Instructions for the task: What you return must be an exact copy of the lines in the listing below between the line holding "def layerOvertake (h" and the line holding "of a picture. -/", inclusive, and nothing more.

Source material:
/-- What a head's frame in scan is composed from: the registers and layers as they are or, once the clock has stepped and a
seal has passed, as the frame's own seal left them (R56, R311). -/
def scene (s : State) (h : Nat) : State :=
  match (headAt s h).scan.bind Scan.view with
  | some v => { s with regs := v.regs, latched := v.latched, layers := v.layers }
  | none => s

/-- Change a layer, or store a latched value, where the head's frame in scan reads it. -/
def updScene (h i : Nat) (f : Layer → Layer) (s : State) : State :=
  match (headAt s h).scan.bind Scan.view with
  | some v => updScan h (fun sc =>
      { sc with view := some { v with layers := smSet (fun _ => {}) v.layers i (f (smGet (fun _ => {}) v.layers i)) } }) s
  | none => setLayer i (f (layerAt s i)) s
def sceneWrite (h off v : Nat) (s : State) : State :=
  match (headAt s h).scan.bind Scan.view with
  | some w => updScan h (fun sc =>
      { sc with view := some { w with latched := smSet regReset w.latched off (BitVec.ofNat 32 v) } }) s
  | none => lwr s off v

/-- The clock has stepped over a frame in active scan, which a seal meets: it goes on with the registers and layers of its
own seal (R311). -/
def keepScene (h : Nat) (s : State) : State :=
  updScan h (fun sc => { sc with view := sc.view.or (some { regs := s.regs, latched := s.latched, layers := s.layers }) }) s

/-- Is a layer fully covered, as step 8 of the last seal decided (R82). -/
def layerCovered (s : State) (h l : Nat) : Bool := flag s (R.WIN_L_CLASS h l) 3

/-- Does a head fetch a layer in the frame in scan: it is enabled, not fully covered, and drawn from a picture. -/
def layerFetched (s : State) (h l : Nat) (sc : Scan) (y : Nat) : Bool :=
  layerEnabled s h l && !layerCovered s h l && (layerDraw s h l sc y).pic.isSome

/-- Is an output line of a layer complete in its line store, or outside its destination (R306). -/
def lineHeld (s : State) (h l : Nat) (sc : Scan) (y : Nat) : Bool :=
  let g := geo s h l
  match (layerDraw s h l sc y).pic with
  | some p => !g.onLine y || decide (vActive s h ≤ y) || !layerLacks s h l g p y
  | none => true

/-- The lead of a layer, and of a head (R306). DEDUCED: log entry 43. -/
def layerLead (s : State) (h l : Nat) (sc : Scan) : Nat :=
  ((List.range 15).takeWhile (fun k => lineHeld s h l sc (sc.line + k))).length
def headLead (s : State) (h : Nat) (sc : Scan) : Nat :=
  ((List.range 16).filter (fun l => layerFetched s h l sc sc.line)).foldl (fun m l => min m (layerLead s h l sc)) 15

/-- WM_LOW and WM_HIGH as latched. -/
def wmLow (s : State) (h : Nat) : Nat := lfld s (R.HEAD_WM h) 3 0
def wmHigh (s : State) (h : Nat) : Nat := lfld s (R.HEAD_WM h) 7 4

/-- The head shows a lead, and URGENT follows the watermarks (R306). DEDUCED: log entry 43. -/
def showLead (h lead : Nat) (s : State) : State :=
  let s := setFld s (R.HEAD_LEAD h) 3 0 lead
  let urgent := flag s (R.HEAD_STATUS h) 5
  let x := headAt s h
  if !urgent && decide (lead < wmLow s h) then
    setFlag (setHead h { x with urgentAt := s.elapsed } s) (R.HEAD_STATUS h) 5 true
  else if urgent && decide (wmHigh s h ≤ lead) then
    let t := x.urgentRest + (s.elapsed - x.urgentAt)
    let s := setHead h { x with urgentRest := t % (1000 * nsUnit) } s
    setFlag (addReg s (R.HEAD_URGENT_US h) (t / (1000 * nsUnit))) (R.HEAD_STATUS h) 5 false
  else s

/-- The lead of a head is measured anew (R306); in active scan it counts for MIN. DEDUCED: log entry 43. -/
def measureLead (h : Nat) (s : State) : State :=
  match (headAt s h).scan with
  | some sc =>
    let n := headLead (scene s h) h sc
    let s := showLead h n s
    if sc.active then updScan h (fun sc => { sc with minLead := min sc.minLead n }) s else s
  | none => showLead h 15 s

/-- Fetch the spans of a row through the fetch group's guard and, from Cellar, its DMC port (R356, R411); a read that
fails or meets an uncorrected link error loses the row (R275, R366). DEDUCED: log entry 40. -/
def fetchRow (h i row : Nat) (urgent : Bool) : List (Nat × Nat × Nat) → State → State
  | [], s => s
  | (sp, a, n) :: qs, s =>
    let (s, r) := dmaReadAs urgent (fetchGuard h) (fetchPort h) sp a n s
    let s := if r.bad.isNone then s else updScene h i (fun x => { x with lost := row :: x.lost }) s
    fetchRow h i row urgent qs s

/-- A direct write to a layer's address takes effect at this burst: rows fetched before keep the old address, and the
frame is TORN (R146). DEDUCED: log entry 50. -/
def burstAddr (h l row : Nat) (s : State) : State :=
  let i := 16 * h + l
  let q := scene s h
  let x := layerAt q i
  if x.addr = [] then s
  else
    let old := (row, lrd q (R.HEAD_L_ADDR h l), lrd q (R.HEAD_L_ADDR_HI h l))
    let s := x.addr.foldl (fun s q => sceneWrite h q.1 q.2 s) s
    let s := updScene h i (fun x => { x with addr := [], swaps := if x.fetched = none then [] else x.swaps ++ [old] }) s
    updScan h (fun sc => { sc with torn := true }) s

/-- Is a row that line y of a line-progressive layer needs still to reach its slot (R44). -/
def layerOvertaken (s : State) (h l : Nat) (g : Geo) (y : Nat) : Bool :=
  match (layerAt s (16 * h + l)).cur with
  | some f =>
    if f.kind = 0 then
      let x := slotAt s f.unit f.slot
      match picOf s h l f with
      | some p => x.decoding && (g.rows p ((y : Int) - g.dy).toNat).any (fun j => decide (x.linesIn ≤ p.top + g.picRow j))
      | none => false
    else false
  | none => false

/-- The layer is overtaken from an output line on (R44). -/
def layerOvertake (h l y : Nat) (s : State) : State :=
  let i := 16 * h + l
  if (layerAt (scene s h) i).overtaken.isSome then s
  else
    let s := addReg (updScene h i (fun x => { x with overtaken := some y }) s) (R.TCK_OVERTAKEN i) 1
    raise { code := 0x13, unit := i, a0 := y } s

/-- The next raster line a layer's fetch unit works for. -/
def nextFetch (s : State) (h l : Nat) : Nat :=
  match (layerAt s (16 * h + l)).fetched with
  | some f => f + 1
  | none => (geo s h l).dy.toNat

/-- The bursts that bring a layer the rows `new` of a picture. -/
def fetchRows (h l : Nat) (g : Geo) (urgent : Bool) (sc : Scan) (y : Nat) (p : PicSrc) (new : List Nat) (s : State) : State :=
  let s := match new with
    | j :: _ => burstAddr h l (g.picRow j) s
    | [] => s
  let p := ((layerDraw (scene s h) h l sc y).pic).getD p
  new.foldl (fun s j => fetchRow h (16 * h + l) (g.picRow j) urgent (rowSpans g p j) s) s

/-- The bursts that bring a layer what the next line needs. DEDUCED: log entry 43. -/
def fetchLine (h l : Nat) (sc : Scan) (s : State) : State :=
  let q := scene s h
  let g := geo q h l
  let y := nextFetch q h l
  if !g.onLine y ∨ vActive q h ≤ y then s
  else
    let s := if decide (layerClass q h l ≠ 0 ∧ layerClass q h l ≠ 6) && layerOvertaken q h l g y then layerOvertake h l y s else s
    let s := match (layerDraw (scene s h) h l sc y).pic with
      | none => s
      | some p =>
        let ry := ((y : Int) - g.dy).toNat
        let had := if (layerAt q (16 * h + l)).fetched.isSome then g.rows p (ry - 1) else []
        fetchRows h l g (!sc.active || flag s (R.HEAD_STATUS h) 5) sc y p ((g.rows p ry).eraseDups.filter (fun j => !had.contains j)) s
    updScene h (16 * h + l) (fun x => { x with fetched := some y }) s

/-- FETCH_BURST: the bursts of a layer's fetch unit for its next output line, while the head prefetches or scans; `hm`
are the bytes host software has stored in its own memory before them. DEDUCED: log entry 43. -/
def execFetchBurst (h : Fin 24) (l : Fin 16) (o : BurstObs) (s : State) : Host.Outcome State Fault Refusal :=
  live s (fun s =>
    let s := hostStore o.hm s
    let q := scene s h.val
    match (headAt s h.val).scan with
    | some sc =>
      if (sc.prefetch || sc.active) && layerEnabled q h.val l.val && !layerCovered q h.val l.val then
        measureLead h.val (linked o.ecc (fetchLine h.val l.val sc) s)
      else s
    | none => s)

/-! ## Writeback (R293 to R296) -/

/-- Guard and DMC port of a head's writeback (R356, R411). -/
def wbGuard (h : Nat) : Nat := 22 + h / 12
def wbPort (h : Nat) : Nat := 6 + h / 12
def wbWrite (h a : Nat) (bs : List Byte) (s : State) : State := (dmaWrite (wbGuard h) (wbPort h) spCellar a bs s).1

Answer box:
def layerOvertake (h l y : Nat) (s : State) : State :=
  let i := 16 * h + l
  if (layerAt (scene s h) i).overtaken.isSome then s
  else
    let s := addReg (updScene h i (fun x => { x with overtaken := some y }) s) (R.TCK_OVERTAKEN i) 1
    raise { code := 0x13, unit := i, a0 := y } s

/-- The next raster line a layer's fetch unit works for. -/
def nextFetch (s : State) (h l : Nat) : Nat :=
  match (layerAt s (16 * h + l)).fetched with
  | some f => f + 1
  | none => (geo s h l).dy.toNat

/-- The bursts that bring a layer the rows `new` of a picture. -/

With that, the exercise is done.